/-- Settles O35: each register write, violation and sample by the rule of its own command. -/
theorem registerAccess : Obligations.RegisterAccess := by
  unfold Obligations.RegisterAccess
  refine ⟨fun s f bar2 off v kind => ⟨?violation, ?reserved, ?notReady, ?ready⟩,
    fun s => ⟨exec_tsSampleDone_of_none, ?sample⟩⟩
  case violation =>
    intro hlow hhigh
    exact ⟨_, exec_accessViolation_of_legal s f bar2 off hlow hhigh, s.keeps_violate _ _ _ _, by simp⟩
  case reserved => exact exec_accessViolation_of_reserved s f bar2 off
  case notReady =>
    intro hr
    exact ⟨exec_registerWrite_of_not_ready hr f bar2 off v, exec_egCtrlEnable_of_not_ready hr f,
      exec_tsSampleTake_of_not_ready hr⟩
  case ready =>
    intro hr
    refine ⟨exec_registerWrite_priv hr 0x2000 rfl (by decide) rfl rfl v,
      exec_registerWrite_priv hr 0x3000 rfl (by decide) rfl rfl v,
      exec_registerWrite_priv hr 0x4000 rfl (by decide) rfl rfl v,
      exec_registerWrite_priv hr 0x5000 rfl (by decide) rfl rfl v,
      exec_registerWrite_priv hr 0x6000 rfl (by decide) rfl rfl v,
      exec_registerWrite_priv hr 0x7000 rfl (by decide) rfl rfl v,
      exec_registerWrite_priv hr 0x8000 rfl (by decide) rfl rfl v,
      exec_registerWrite_priv hr 0x9018 rfl (by decide) rfl rfl v,
      fun h => (exec_registerWrite_pwCtrl hr v).trans (next_writePwCtrl_enterP2 s h),
      fun h => (exec_registerWrite_pwCtrl hr v).trans (next_writePwCtrl_leaveP2 s h),
      fun h => (exec_registerWrite_pwCtrl hr v).trans (next_writePwCtrl_enterP3 s h),
      exec_registerWrite_tsControl hr, exec_registerWrite_egCtrl hr f,
      ⟨_, exec_tsSampleTake_of_ready hr, rfl, rfl, State.keeps_of_mem_tiles rfl rfl⟩, fun h => ?_,
      fun hf => exec_registerWrite_bar0_of_ne_zero s hf off v, fun hlow hhigh => ?_, fun hill => ?_⟩
    · exact ⟨_, exec_registerWrite_bar2_of_unimplemented hr h v, s.keeps_violate _ _ _ _, by simp⟩
    · exact (exec_egCtrlEnable_of_ready hr f).trans
        (congrArg Host.Outcome.next (s.modFn_congr f.toNat (Func.enableRing_of_legal hlow hhigh)))
    · exact ⟨_, exec_egCtrlEnable_of_ready hr f, State.keeps_of_mem_tiles rfl rfl,
        s.modFn_fn_of_fixed (Func.enableRing_of_illegal hill)⟩
  case sample =>
    intro id h
    by_cases hd : islandExists s.fused.variant id.toNat = false ∨ s.unpowered id.toNat = true
    case pos =>
      exact ⟨_, exec_tsSampleDone_of_dark h hd, State.keeps_of_mem_tiles rfl rfl, rfl, rfl,
        fun _ => ⟨rfl, rfl, rfl, rfl, rfl⟩, fun ht hu => absurd hd (by simp [ht, hu]),
        fun ht hu => absurd hd (by simp [ht, hu])⟩
    case neg =>
      obtain ⟨ht, hu⟩ := not_or.mp hd
      exact ⟨_,
        exec_tsSampleDone_of_powered h (Bool.eq_true_of_not_eq_false ht) (Bool.eq_false_of_not_eq_true hu),
        State.keeps_of_mem_tiles rfl rfl, rfl, rfl, fun hd' => absurd hd' hd,
        fun _ _ => s.ts.place_sampled_shows_of_running _, fun _ _ => s.ts.place_sampled_shows_of_released _⟩

end Sys2Proof.Machine
end

section
/-! PROOFS. What reset leaves, and the refusal of frequency step 7 on a G1 part (R21, R25, Tables 2-10 to 2-14, 9-5, 10-7,
11-10, 16-3 and 20-8). -/

namespace Sys2Proof.Machine

/-! ## The state after reset: every table is empty, so each of its entries reads as its default -/

theorem reset_byte (a : Nat) : State.reset.mem.byte a = 0 := rfl

theorem reset_tile (t : Nat) : State.reset.tile t = Tile.reset := rfl

theorem reset_region (k : Nat) : State.reset.region k = Region.reset := rfl

theorem reset_link (l : Nat) : State.reset.link l = Link.reset := rfl

theorem reset_router (d : Nat) : State.reset.router d = Router.reset := rfl

theorem reset_mbox (k : Nat) : State.reset.mbox k = Mailbox.reset := rfl

/-- Settles O57: the entries of tables by the lemmas above, each register by its value after reset. -/
theorem resetLeaves : Obligations.ResetLeaves := by
  unfold Obligations.ResetLeaves
  simp only [reset_region, reset_link, reset_router, reset_mbox]
  exact ⟨rfl, reset_memWf, reset_byte, fun t => congrArg Tile.regs (reset_tile t),
    rfl, rfl, rfl, rfl, rfl, rfl, rfl, rfl, rfl, rfl, rfl, rfl, rfl, rfl,
    rfl, fun _ => ⟨rfl, rfl, rfl⟩, fun _ => ⟨rfl, rfl, rfl⟩, fun _ => ⟨rfl, rfl⟩, rfl, rfl, fun _ => ⟨rfl, rfl, rfl⟩,
    rfl, rfl, rfl, rfl, rfl, rfl, rfl, rfl, rfl, rfl⟩

/-! ## A request for a frequency step (R21, R403) -/

theorem State.gradeStep_of_g1 {s : State} (h : s.fused.gradeG2 = false) : s.gradeStep = 6 := by
  simp [State.gradeStep, h]

/-- An answer touches the mailboxes only. -/
theorem State.answer_pw (s : State) (w : Waiting) (status : BitVec 16) (body : List Byte) :
    (s.answer w status body).pw = s.pw := by
  simp only [State.answer]
  split <;> rfl

theorem State.accepts_started {s s1 : State} {k op : Nat} {b : List Byte} {w : Waiting} (h : s.accepts k op b w s1) :
    s1.pw = s.pw ∧ s1.fused = s.fused := by
  obtain ⟨r, t, _, _, _, _, _, _, _, _, _, _, _, rfl⟩ := h
  exact ⟨rfl, rfl⟩

/-- A command that the turn of its transport starts, from an issuer it grants and with a body that fits, takes effect. -/
theorem State.command_of_accepts {s s1 : State} {tr : BitVec 7} {kind : CommandKind} {b : List Byte} {w : Waiting}
    {fits : List Byte → Bool} (h : s.accepts tr.toNat kind.opcode b w s1) (hop : kind.opcode < 2 ^ 16)
    (hgrant : kind.issuers.grants tr.toNat = true) (hlen : kind.length ≤ b.length) (hfits : fits b = true)
    (run : State → Waiting → List Byte → State) : s.command tr kind true fits run = run s1 w b := by
  obtain ⟨r, t, hqueue, hr, rfl, hturn, hsession, hmajor, hminor, hseq, hstore, htrial, rfl, rfl⟩ := h
  have hopcode : r.opcode.toNat = kind.opcode := by
    rw [hr, BitVec.toNat_ofNat, Nat.mod_eq_of_lt hop]
  have hstatus : s.sessionStatus (s.mbox tr.toNat) r = 0 := by
    simp [State.sessionStatus, hstore, hsession, hmajor, hminor, hseq]
  have hcommand : s.commandStatus true true kind.persistent = 0 := by
    simp [State.commandStatus, htrial]
  simp [State.command, hqueue, hopcode, hturn, hstatus, hgrant, hlen, hfits, hcommand, hstore]

theorem exec_powerStep_of_accepts {s s1 : State} {b : List Byte} {w : Waiting} (h : s.accepts 0 0x30 b w s1)
    (hlen : 1 ≤ b.length) : exec (.powerStep 0) s = .next (s1.powerStep w b) :=
  congrArg Host.Outcome.next
    (State.command_of_accepts (tr := 0) (kind := ⟨0x30, onlyPf, 1, false⟩) h (by decide) rfl hlen rfl _)

theorem State.powerStep_of_above_grade {s : State} {b : List Byte} (h : s.gradeStep < natAt b 0 1) (w : Waiting) :
    s.powerStep w b = s.answer w 0x10 [] := by
  simp [State.powerStep, h]

/-- Settles O59: step 7 is above the grade of a G1 part, so the request is answered and nothing else changes. -/
theorem stepSevenRefusedOnG1 : Obligations.StepSevenRefusedOnG1 := by
  unfold Obligations.StepSevenRefusedOnG1
  intro s s1 b w hgrade haccepts hlen hseven _
  obtain ⟨hpw, hfused⟩ := State.accepts_started haccepts
  have habove : s1.gradeStep < natAt b 0 1 := by
    rw [State.gradeStep_of_g1 (hfused ▸ hgrade), hseven]
    decide
  have hexec : exec (.powerStep 0) s = .next (s1.answer w 0x10 []) := by
    rw [exec_powerStep_of_accepts haccepts hlen, State.powerStep_of_above_grade habove]
  exact ⟨_, hexec, rfl, by rw [State.answer_pw, hpw], by rw [State.answer_pw, hpw]⟩

end Sys2Proof.Machine
end

section
/-! PROOFS. What a reset or a power-off clears of domain A: the tiles' registers and working memory (R25, R488, R493). -/

namespace Sys2Proof.Machine

/-! ## Tables whose entries have all been cleared -/

/-- What holds of the default and of every entry listed holds of every read. -/
theorem tabGet_of_forall {α : Type} {P : α → Prop} {d : α} {t : Tab α} (hd : P d) (ht : ∀ e ∈ t, P e.2) (k : Nat) :
    P (tabGet d t k) := by
  induction t with
  | nil => exact hd
  | cons e t ih =>
    obtain ⟨j, x⟩ := e
    rw [tabGet_cons]
    split
    · exact ht (j, x) List.mem_cons_self
    · exact ih fun e he => ht e (List.mem_cons_of_mem _ he)

theorem mem_tabMap {α : Type} {f : Nat → α → α} {t : Tab α} {e : Nat × α} (h : e ∈ tabMap f t) :
    ∃ x ∈ t, e.2 = f x.1 x.2 := by
  induction t with
  | nil => simp [tabMap] at h
  | cons y t ih =>
    rcases List.mem_cons.1 h with rfl | h
    · exact ⟨y, List.mem_cons_self, rfl⟩
    · obtain ⟨x, hx, he⟩ := ih h
      exact ⟨x, List.mem_cons_of_mem _ hx, he⟩

/-- What a change makes true of every entry listed holds of every entry of the table changed, defaults left out. -/
theorem forall_mem_filter_tabMap {α : Type} {P : α → Prop} {f : Nat → α → α} {t : Tab α} (hf : ∀ e ∈ t, P (f e.1 e.2))
    (p : Nat × α → Bool) : ∀ e ∈ (tabMap f t).filter p, P e.2 := by
  intro e he
  obtain ⟨x, hx, hex⟩ := mem_tabMap (List.mem_filter.1 he).1
  rw [hex]
  exact hf x hx

/-! ## Tiles -/

/-- The tile's registers are those after reset. -/
def Tile.Blank (x : Tile) : Prop := x.regs = Tile.reset.regs

theorem resetTiles_blank (t : Tab Tile) : ∀ e ∈ resetTiles t, e.2.Blank :=
  forall_mem_filter_tabMap (fun _ _ => rfl) _

theorem computeTiles_blank (t : Tab Tile) : ∀ e ∈ computeTiles t, e.2.Blank :=
  forall_mem_filter_tabMap (fun _ _ => rfl) _

theorem tabGet_regs_of_blank {t : Tab Tile} (h : ∀ e ∈ t, e.2.Blank) (k : Nat) :
    (tabGet .reset t k).regs = Tile.reset.regs :=
  tabGet_of_forall (P := Tile.Blank) rfl h k

theorem tabGet_resetTiles_regs (t : Tab Tile) (k : Nat) : (tabGet .reset (resetTiles t) k).regs = Tile.reset.regs :=
  tabGet_regs_of_blank (resetTiles_blank t) k

theorem tabGet_computeTiles_regs (t : Tab Tile) (k : Nat) : (tabGet .reset (computeTiles t) k).regs = Tile.reset.regs :=
  tabGet_regs_of_blank (computeTiles_blank t) k

/-! ## Domain A off -/

/-- Domain A holds nothing, and the weight store what it held (R493). -/
def State.ClearedA (s s' : State) : Prop :=
  (∀ a, s'.mem.byte a = 0) ∧ s'.mem.ue = [] ∧ s'.mem.slices = [] ∧ (∀ t, (s'.tile t).regs = Tile.reset.regs) ∧
    s'.nv.blocks = s.nv.blocks ∧ s'.nv.restoreMap = s.nv.restoreMap

end Sys2Proof.Machine
end

section
/-! PROOFS. PW_CTRL and PW_RESET (R25, R488, R489, R493, Tables 20-2, 20-5 and 20-8). -/

namespace Sys2Proof.Machine

/-! ## Refusals -/

theorem State.refusesPower_iff (s : State) :
    s.refusesPower = true ↔ s.job.state ≠ .none ∨ s.distributing = true ∨ s.sec.update ≠ none := by
  simp [State.refusesPower, Option.isSome_iff_ne_none, or_assoc]

/-- Without firmware no write of PW_CTRL or PW_RESET does anything. -/
theorem exec_power_of_no_firmware {s : State} (hf : s.pw.firmware = false) (v : Word) :
    exec .pwCtrlEnterP2 s = .next s ∧ exec .pwCtrlEnterP3 s = .next s ∧ exec .pwCtrlLeaveP2 s = .next s ∧
      exec (.pwResetCompute v) s = .next s ∧ exec (.pwResetPart v) s = .next s := by
  simp [exec, execPwCtrlEnterP2, execPwCtrlEnterP3, execPwCtrlLeaveP2, execPwResetCompute, execPwResetPart, hf]

/-! ## Entering and leaving P2 -/

/-- P2 entered: domain A is off. -/
def State.enterP2 (s : State) : State :=
  { s with
    tiles := computeTiles s.tiles
    mem := { Mem.reset with select := s.mem.select, dies := s.mem.dies }
    pw := { s.pw with state := .p2, domainA := false, refused := false, tripped := false, powerTrip := false }
    ts := s.ts.afterCompute
    nv := { s.nv with restores := [], restoring := false } }

theorem State.enterP2_clearedA (s : State) : s.ClearedA s.enterP2 :=
  ⟨fun _ => rfl, rfl, rfl, tabGet_computeTiles_regs s.tiles, rfl, rfl⟩

theorem exec_pwCtrlEnterP2 {s : State} (hf : s.pw.firmware = true) :
    exec .pwCtrlEnterP2 s = .next (
      if s.refusesPower = true ∨ ¬(s.pw.state = .p0 ∨ s.pw.state = .p1) then s.powerRefused else s.enterP2) := by
  simp [exec, execPwCtrlEnterP2, hf, State.enterP2]

theorem exec_pwCtrlLeaveP2 {s : State} (hf : s.pw.firmware = true) :
    exec .pwCtrlLeaveP2 s = .next (
      if s.pw.state = .p2 ∧ s.pw.domainA = false then
        State.powerA { s with pw := { s.pw with refused := false } }
      else s.powerRefused) := by
  simp [exec, execPwCtrlLeaveP2, hf]

/-! ## Entering P3 -/

/-- The shutdown to P3 has begun (R493). -/
def State.beginShutdown (s : State) : State := { s with pw := { s.pw with state := .p3, refused := false } }

theorem exec_pwCtrlEnterP3 {s : State} (hf : s.pw.firmware = true) :
    exec .pwCtrlEnterP3 s = .next (
      if s.refusesPower = true ∨ s.pw.state = .p3 then s.powerRefused else s.beginShutdown.endShutdown) := by
  simp [exec, execPwCtrlEnterP3, hf, State.beginShutdown]

theorem State.powerOff_beginShutdown_clearedA (s : State) (cause : BitVec 4) (stays : Bool) :
    s.ClearedA (s.beginShutdown.powerOff cause stays) :=
  ⟨fun _ => rfl, rfl, rfl, tabGet_resetTiles_regs s.tiles, rfl, rfl⟩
============================================================
# [Directions]
Lines wanted from the listing above: the line with "theorem State.answer_pw (s" up to and including the line with "(hgrant : kind.issuers.grants". Please write them out exactly, adding nothing else.

# [Answer section]
theorem State.answer_pw (s : State) (w : Waiting) (status : BitVec 16) (body : List Byte) :
    (s.answer w status body).pw = s.pw := by
  simp only [State.answer]
  split <;> rfl

theorem State.accepts_started {s s1 : State} {k op : Nat} {b : List Byte} {w : Waiting} (h : s.accepts k op b w s1) :
    s1.pw = s.pw ∧ s1.fused = s.fused := by
  obtain ⟨r, t, _, _, _, _, _, _, _, _, _, _, _, rfl⟩ := h
  exact ⟨rfl, rfl⟩

/-- A command that the turn of its transport starts, from an issuer it grants and with a body that fits, takes effect. -/
theorem State.command_of_accepts {s s1 : State} {tr : BitVec 7} {kind : CommandKind} {b : List Byte} {w : Waiting}
    {fits : List Byte → Bool} (h : s.accepts tr.toNat kind.opcode b w s1) (hop : kind.opcode < 2 ^ 16)
    (hgrant : kind.issuers.grants tr.toNat = true) (hlen : kind.length ≤ b.length) (hfits : fits b = true)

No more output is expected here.